1.) Can you tell us a little about your background? For example, where you are from, education and/or job experience? Did that have any effect on the work you do now?
I am originally from Mali but I was born in 1956 in Bobo Dioulasso, Burkina Faso because my father had immigrated there and worked as an accountant in a bank. My mother was a great seamstress whose skills were in crocheting, hand embroidery, and using sewing machines. Since I was small, I loved to sit next to my mother and watch her sew. She taught me a lot about sewing, which left a positive impact on the work I’m doing now. I have not been to a sewing school. I have a bachelor’s degree in accounting worked for 10 years at the National Directorate of Cooperatives in Bamako.
2.) What led you to work with women artisans and start Cooperative Djiguiyaso? Please tell us more about the types of products Cooperative Djiguiyaso produces.
After working for 10 years, I left the public function to create a cottage industry. The cooperative was created by a dozen women artisans who were unemployed and whose businesses did not work. The beginning was very difficult for us. I wanted to fight against the poverty of women, improve their technical skills in design and their level of expertise for professional social integration of women and finally, improve the economic situation of women by participating in regional and national fairs. The Djiguiyaso Cooperative used raw material 100% cotton from Mali that were developed into products like tablecloths, table runners, indigo design cushions, curtains and indigo shirts.
Pillows from Cooperative Djiguiyaso
3.) How many women is Cooperative Djiguiyaso training currently?
There are 110 women in the Cooperative.
4.) What do you believe your biggest accomplishment has been so far?
Our greatest achievements are receiving Le Salon International de L Artisanat de Ouagadougou ( creative award in 2008 and UNESCO Award of Excellence for our products as well as the creation of a center in 2010 in Bamako that which provides training in cutting and sewing, natural dyeing (indigo and bogolan) in traditional spinning cotton and hand wheel techniques. Additionally, it’s been a great accomplishment to be able to work with courageous women artisans who are dedicated to the well-being of Djiguiyaso.
5.) How has working with Aid to Artisans benefited Cooperative Djiguiyaso and you personally?
Working with Aid to Artisans has been very beneficial for Djiguiyaso Cooperative. We artisans needed this program for our enterprises. The design innovation taught during the 5 year ATA program called WACIP allowed Djiguiyaso to make unique, high-end handmade products so sophisticated that it reached the international markets in the US and the EU. It is because of ATA’s design intervention during the WACIP project that our products won the UNESCO Excellence Award and that Djiguiyaso received the SIAO prize for Creativity.
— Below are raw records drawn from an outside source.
-- ==== Sys2Proof/Laws/KeepsEngines.lean ====
section
/-! SUPPORT. `Keeps` for the public-key and symmetric engines, the restarts, the parts out of service, the audit records, the Compass, the entropy source and the host queues: one lemma per operation that answers a state,
each proved from the lemmas of the operations it calls. -/

set_option linter.unusedSimpArgs false

namespace Sys2Proof.Machine

theorem State.setQueue_keeps {a : State} {s : State} {ske : Bool} {q : List Job} (hs : Keeps a s) :
    Keeps a (State.setQueue s ske q) := by
  unfold State.setQueue
  with_reducible repeat' first
    | assumption | apply State.put_keeps | simp only [Keeps.mk_eq] | apply KeepsParts.same | split

theorem State.enqueue_keeps {a : State} {s : State} {j : Job} (hs : Keeps a s) :
    Keeps a (State.enqueue s j) := by
  unfold State.enqueue
  with_reducible repeat' first
    | assumption | apply State.setQueue_keeps | simp only [Keeps.mk_eq] | apply KeepsParts.same | split

theorem State.dropPart_keeps {a : State} {s : State} {cid : Nat} {k : Nat} (hs : Keeps a s) :
    Keeps a (State.dropPart s cid k) := by
  unfold State.dropPart
  with_reducible repeat' first
    | assumption | simp only [Keeps.mk_eq] | apply KeepsParts.same

theorem State.unqueue_keeps {a : State} {s : State} {j : Job} (hs : Keeps a s) :
    Keeps a (State.unqueue s j) := by
  unfold State.unqueue
  with_reducible repeat' first
    | assumption | apply State.setQueue_keeps | simp only [Keeps.mk_eq] | apply KeepsParts.same | split

theorem State.yield_keeps {a : State} {s : State} {j : Job} {y : Yield} (hs : Keeps a s) :
    Keeps a (State.yield s j y) := by
  unfold State.yield
  with_reducible repeat' first
    | assumption | apply State.complete_keeps | simp only [Keeps.mk_eq] | apply KeepsParts.same | split

theorem State.armJob_keeps {a : State} {s : State} {j : Job} (hs : Keeps a s) :
    Keeps a (State.armJob s j).1 := by
  unfold State.armJob
  with_reducible repeat' first
    | assumption | apply State.useSlot_keeps | apply Keeps.foldl | intro _

theorem State.setCluster_keeps {a : State} {s : State} {n : Nat} {c : Cluster} (hs : Keeps a s) :
    Keeps a (State.setCluster s n c) := by
  unfold State.setCluster
  with_reducible repeat' first
    | assumption | simp only [Keeps.mk_eq] | apply KeepsParts.same

theorem State.setClusterState_keeps {a : State} {s : State} {n : Nat} {st : Nat} (hs : Keeps a s) :
    Keeps a (State.setClusterState s n st) := by
  unfold State.setClusterState
  with_reducible repeat' first
    | assumption | apply State.setMissing_keeps | apply State.putBit_keeps | apply State.put_keeps

theorem State.showLease_keeps {a : State} {s : State} {n : Nat} (hs : Keeps a s) :
    Keeps a (State.showLease s n) := by
  unfold State.showLease
  with_reducible repeat' first
    | assumption | apply State.putB_keeps

theorem State.drawFor_keeps {a : State} {s : State} {j : Job} (hs : Keeps a s) :
    Keeps a (State.drawFor s j).1 := by
  unfold State.drawFor
  with_reducible repeat' first
    | assumption | apply State.rsaPrimes_keeps | apply State.draw_keeps | split

theorem State.showProgram_keeps {a : State} {s : State} {n : Nat} {j : Job} (hs : Keeps a s) :
    Keeps a (State.showProgram s n j) := by
  unfold State.showProgram
  with_reducible repeat' first
    | assumption | apply State.put_keeps

theorem State.maskRun_keeps {a : State} {s : State} {n : Nat} {j : Job} (hs : Keeps a s) :
    Keeps a (State.maskRun s n j).1 := by
  unfold State.maskRun
  with_reducible repeat' first
    | assumption | apply State.setCluster_keeps | apply State.put_keeps | split

theorem State.startPke_keeps {a : State} {s0 : State} {n : Nat} {j0 : Job} (hs0 : Keeps a s0) :
    Keeps a (State.startPke s0 n j0) := by
  unfold State.startPke
  with_reducible repeat' first
    | assumption | apply State.maskRun_keeps | apply State.showProgram_keeps | apply State.drawFor_keeps
    | apply State.showLease_keeps | apply State.setClusterState_keeps | apply State.setCluster_keeps | apply State.armJob_keeps
    | apply State.yield_keeps | apply State.unqueue_keeps | apply State.incMod_keeps | simp only [Keeps.mk_eq] | split

theorem State.disarmJob_keeps {a : State} {s : State} {j : Job} (hs : Keeps a s) :
    Keeps a (State.disarmJob s j) := by
  unfold State.disarmJob
  with_reducible repeat' first
    | assumption | apply State.leaveSlot_keeps | apply Keeps.foldl | intro _

theorem State.runSoftware_keeps {a : State} {s : State} {j0 : Job} (hs : Keeps a s) :
    Keeps a (State.runSoftware s j0) := by
  unfold State.runSoftware
  with_reducible repeat' first
    | assumption | apply State.disarmJob_keeps | apply State.drawn_keeps | apply State.drawFor_keeps | apply State.armJob_keeps
    | apply State.yield_keeps | split

theorem State.dispatchPke_keeps {a : State} {s : State} {x1 : Nat} (hs : Keeps a s) :
    Keeps a (State.dispatchPke s x1) := by
  induction x1 generalizing s with
  | zero =>
    unfold State.dispatchPke
    with_reducible repeat' first
      | assumption | apply State.runSoftware_keeps | apply State.startPke_keeps | apply State.yield_keeps
      | apply State.unqueue_keeps | split
  | succ k ih =>
    unfold State.dispatchPke
    with_reducible repeat' first
      | assumption | apply ih | apply State.runSoftware_keeps | apply State.startPke_keeps | apply State.yield_keeps
      | apply State.unqueue_keeps | split

theorem State.submitPke_keeps {a : State} {s : State} {j : Job} (hs : Keeps a s) :
    Keeps a (State.submitPke s j) := by
  unfold State.submitPke
  with_reducible repeat' first
    | assumption | apply State.dispatchPke_keeps | apply State.enqueue_keeps | apply State.setStage_keeps

theorem State.pkePart_keeps {a : State} {s : State} {k : Nat} {j : Job} (hs : Keeps a s) :
    Keeps a (State.pkePart s k j).1 := by
  unfold State.pkePart
  with_reducible repeat' first
    | assumption | apply State.submitPke_keeps | split

theorem State.setPart_keeps {a : State} {s : State} {cid : Nat} {k : Nat} {b : Bytes} (hs : Keeps a s) :
    Keeps a (State.setPart s cid k b) := by
  unfold State.setPart
  with_reducible repeat' first
    | assumption | simp only [Keeps.mk_eq] | apply KeepsParts.same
Thank you to the WACIP-ATA team for their support. Personally, this program has allowed me to be even more motivated to work and to fulfill my dream of creating a successful craft business in textiles.
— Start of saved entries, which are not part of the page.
theorem State.putRules_keeps {a : State} {s : State} {c : Nat} {x2 : Nat} {x3 : List (Nat × Nat × Nat × Nat × Nat)} (hs : Keeps a s) :
    Keeps a (State.putRules s c x2 x3) := by
  induction x3 generalizing s c x2 with
  | nil =>
    unfold State.putRules
    with_reducible repeat' first
      | assumption | apply State.put_keeps
  | cons x xs ih =>
    unfold State.putRules
    with_reducible repeat' first
      | assumption | apply ih | apply State.put_keeps

theorem State.setPot_keeps {a : State} {s : State} {pages : Nat} (hs : Keeps a s) :
    Keeps a (State.setPot s pages) := by
  unfold State.setPot
  extract_lets pot below above
  simp only [Keeps.mk_eq]
  refine KeepsParts.of rfl (List.suffix_refl _) (Nat.le_refl _) id (fun hr => ?_) hs
  have hpot : ∀ p ∈ pot, 0xC9000 * 64 ≤ p.1 ∧ p.1 < 0xCD000 * 64 := by
    intro p hp
    simp only [pot, List.mem_map, List.mem_range] at hp
    obtain ⟨i, hi, rfl⟩ := hp
    simp only [R.potEntryEntry, Fld.key]
    omega
  refine List.pairwise_append.2 ⟨List.pairwise_append.2 ⟨rising_filter _ _ hr, ?_, fun x hx y hy => ?_⟩, rising_filter _ _ hr,
    fun x hx y hy => ?_⟩
  · refine List.pairwise_map.2 (List.pairwise_lt_range.imp (fun {i j} hij => ?_))
    simp only [R.potEntryEntry, Fld.key]
    omega
  · have h2 := (List.mem_filter.1 hx).2
    have h3 := (hpot y hy).1
    simp only [decide_eq_true_eq] at h2
    omega
  · have h2 := (List.mem_filter.1 hy).2
    simp only [decide_eq_true_eq] at h2
    rcases List.mem_append.1 hx with hx | hx
    · have h4 := (List.mem_filter.1 hx).2
      simp only [decide_eq_true_eq] at h4
      omega
    · have h4 := (hpot x hx).2
      omega

theorem State.commitStanding_keeps {a : State} {s : State} {pages : Nat} (hs : Keeps a s) :
    Keeps a (State.commitStanding s pages) := by
  unfold State.commitStanding
  with_reducible repeat' first
    | assumption | apply State.setPot_keeps | apply State.putRules_keeps | apply State.countPages_keeps | apply State.incMod_keeps
    | simp only [Keeps.mk_eq] | apply KeepsParts.same | apply Keeps.foldl | intro _

theorem State.memWrite_keeps {a : State} {s : State} {r : Requester} {a2x : Nat} {data : Bytes} (hs : Keeps a s) :
    Keeps a (State.memWrite s r a2x data) := by
  unfold State.memWrite
  with_reducible repeat' first
    | assumption | apply State.mboxWrite_keeps | apply State.writeMem_keeps | split

theorem State.violation_keeps {a : State} {s : State} {r : Requester} {k : AccKind} {a3x : Nat} {imprecise : Bool} {dbl : Bool} {split : Bool} (hs : Keeps a s) :
    Keeps a (State.violation s r k a3x imprecise dbl split) := by
  unfold State.violation
  with_reducible repeat' first
    | assumption | apply State.report_keeps | apply State.putB_keeps | apply State.incSat_keeps | apply State.sqcJournal_keeps
    | apply State.put_keeps | intro _

theorem State.debugDenied_keeps {a : State} {s : State} {k : AccKind} {level : Nat} {a3x : Nat} {split : Bool} (hs : Keeps a s) :
    Keeps a (State.debugDenied s k level a3x split) := by
  unfold State.debugDenied
  with_reducible repeat' first
    | assumption | apply State.violation_keeps | apply State.incSat_keeps | simp only [Keeps.mk_eq] | apply KeepsParts.same
    | split

theorem State.checkPart_keeps {a : State} {s : State} {r : Requester} {k : AccKind} {a3x : Nat} {split : Bool} (hs : Keeps a s) :
    Keeps a (State.checkPart s r k a3x split).1 := by
  unfold State.checkPart
  with_reducible repeat' first
    | assumption | apply State.debugDenied_keeps | apply State.violation_keeps | apply State.accessErr_keeps | split

theorem State.commitResult_keeps {a : State} {s : State} {base : Nat} {group : Nat} {result : Nat} {reason : Nat} (hs : Keeps a s) :
    Keeps a (State.commitResult s base group result reason) := by
  unfold State.commitResult
  with_reducible repeat' first
    | assumption | apply State.putBit_keeps | apply State.put_keeps

theorem State.applyShadows_keeps {a : State} {s : State} {p : Nat → Bool} (hs : Keeps a s) :
    Keeps a (State.applyShadows s p) := by
  unfold State.applyShadows
  with_reducible repeat' first
    | assumption | apply State.put_keeps | simp only [Keeps.mk_eq] | apply KeepsParts.same | apply Keeps.foldl | intro _ | split

theorem State.startDrain_keeps {a : State} {s : State} {c : Nat} (hs : Keeps a s) :
    Keeps a (State.startDrain s c) := by
  unfold State.startDrain
  with_reducible repeat' first
    | assumption | apply State.commitResult_keeps | apply State.putBit_keeps | apply State.put_keeps | split

theorem State.feed_keeps {a : State} {s : State} {m : Nat} (hs : Keeps a s) :
    Keeps a (State.feed s m) := by
  unfold State.feed
  with_reducible repeat' first
    | assumption | apply State.setMissed_keeps | apply State.noteHealth_keeps | apply State.put_keeps | split

theorem State.leaseHold_keeps {a : State} {s : State} {v : Nat} (hs : Keeps a s) :
    Keeps a (State.leaseHold s v) := by
  unfold State.leaseHold
  with_reducible repeat' first
    | assumption | apply State.settleGate_keeps | apply State.settleLane_keeps | apply State.putB_keeps | apply State.put_keeps
    | apply Keeps.foldl | intro _

theorem State.postedWrite_keeps {a : State} {s : State} {fn : Nat} {a2x : Nat} {data : Bytes} (hs : Keeps a s) :
    Keeps a (State.postedWrite s fn a2x data) := by
  unfold State.postedWrite
  with_reducible repeat' first
    | assumption | apply State.violation_keeps | apply State.memWrite_keeps | simp only [Keeps.mk_eq] | split

theorem State.zeroChanged_keeps {a : State} {s : State} (hs : Keeps a s) :
    Keeps a (State.zeroChanged s) := by
  unfold State.zeroChanged
  with_reducible repeat' first
    | assumption | apply State.clearMem_keeps | apply Keeps.foldl | intro _

theorem State.nextEpoch_keeps {a : State} {s : State} {c : Nat} (hs : Keeps a s) :
    Keeps a (State.nextEpoch s c) := by
  unfold State.nextEpoch
  with_reducible repeat' first
    | assumption | apply State.zeroChanged_keeps | apply State.applyShadows_keeps | apply State.commitResult_keeps
    | apply State.countPages_keeps | apply State.incMod_keeps | apply State.put_keeps | simp only [Keeps.mk_eq]
    | apply KeepsParts.same | split

theorem State.hang_keeps {a : State} {s : State} (hs : Keeps a s) :
    Keeps a (State.hang s) := by
  unfold State.hang
  with_reducible repeat' first
    | assumption | apply State.regionReset_keeps | apply State.noteHealth_keeps

theorem State.wdogMiss_keeps {a : State} {s : State} {p : Nat} (hs : Keeps a s) :
    Keeps a (State.wdogMiss s p) := by
  unfold State.wdogMiss
  with_reducible repeat' first
    | assumption | apply State.hang_keeps | apply State.setMissed_keeps | apply State.severe_keeps | apply State.noteHealth_keeps
    | apply State.incSat_keeps | apply State.put_keeps | split

theorem State.leaseTimeout_keeps {a : State} {s : State} {ske : Bool} {n : Nat} (hs : Keeps a s) :
    Keeps a (State.leaseTimeout s ske n) := by
  unfold State.leaseTimeout
  with_reducible repeat' first
    | assumption | apply State.note_keeps | apply State.sqcEvent_keeps | apply State.put_keeps | simp only [Keeps.mk_eq] | intro _
    | split

theorem State.storeRs_keeps {a : State} {s : State} {rs : Bytes} {mask : Bytes} (hs : Keeps a s) :
    Keeps a (State.storeRs s rs mask) := by
  unfold State.storeRs
  with_reducible repeat' first
    | assumption | simp only [Keeps.mk_eq] | apply KeepsParts.same

theorem State.detected_keeps {a : State} {s : State} (hs : Keeps a s) :
    Keeps a (State.detected s) := by
  unfold State.detected
  with_reducible repeat' first
    | assumption | simp only [Keeps.mk_eq] | apply KeepsParts.same

theorem State.pocketAdd_keeps {a : State} {s : State} {serial : Nat} {time : Nat} {source : Nat} {response : Nat} {flags : Nat} {detail : Nat} {value : Nat} (hs : Keeps a s) :
    Keeps a (State.pocketAdd s serial time source response flags detail value) := by
  unfold State.pocketAdd
  with_reducible repeat' first
    | assumption | apply State.incSat_keeps | apply State.put_keeps | simp only [Keeps.mk_eq] | apply KeepsParts.same | split

theorem State.pocketNow_keeps {a : State} {s : State} {source : Nat} {response : Nat} {flags : Nat} {detail : Nat} {value : Nat} (hs : Keeps a s) :
    Keeps a (State.pocketNow s source response flags detail value) := by
  unfold State.pocketNow
  with_reducible repeat' first
    | assumption | apply State.pocketAdd_keeps | apply State.detected_keeps

theorem State.withhold_keeps {a : State} {s : State} (hs : Keeps a s) :
    Keeps a (State.withhold s) := by
  unfold State.withhold
  with_reducible repeat' first
    | assumption | apply State.pocketNow_keeps | apply State.report_keeps | apply State.put_keeps | simp only [Keeps.mk_eq]
    | split

theorem State.useRs_keeps {a : State} {s : State} (hs : Keeps a s) :
    Keeps a (State.useRs s).1 := by
  unfold State.useRs
  with_reducible repeat' first
    | assumption | apply State.withhold_keeps | apply State.storeRs_keeps | apply State.soft_keeps | apply State.incSat_keeps
    | apply State.put_keeps | simp only [Keeps.mk_eq] | split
Pillows from Cooperative Djiguiyaso
6.) How was your experience at Artisan Resource at NY NOW? Do you feel partnering with Aid to Artisans helped you with the process?
In New York, I found that Djiguiyaso was a large company with its high-end products to meet new buyers. Djiguiyaso was equipped for this experience because the WACIP-ATA project prepared us by participating several times in SIAO Burkina. The experience provided many meetings with buyers.
7.) Where do you see Cooperative Djiguiyaso in 5 years?
In 5 years, I see Djiguiyaso with very large orders in the USA and creating a large production unit with 1000 women artisans in jobs for cutting and sewing, jobs for natural dye (indigo bogolan) and jobs for traditional spinning. I see that the cooperative no longer paying rent and having its own building to house the training center.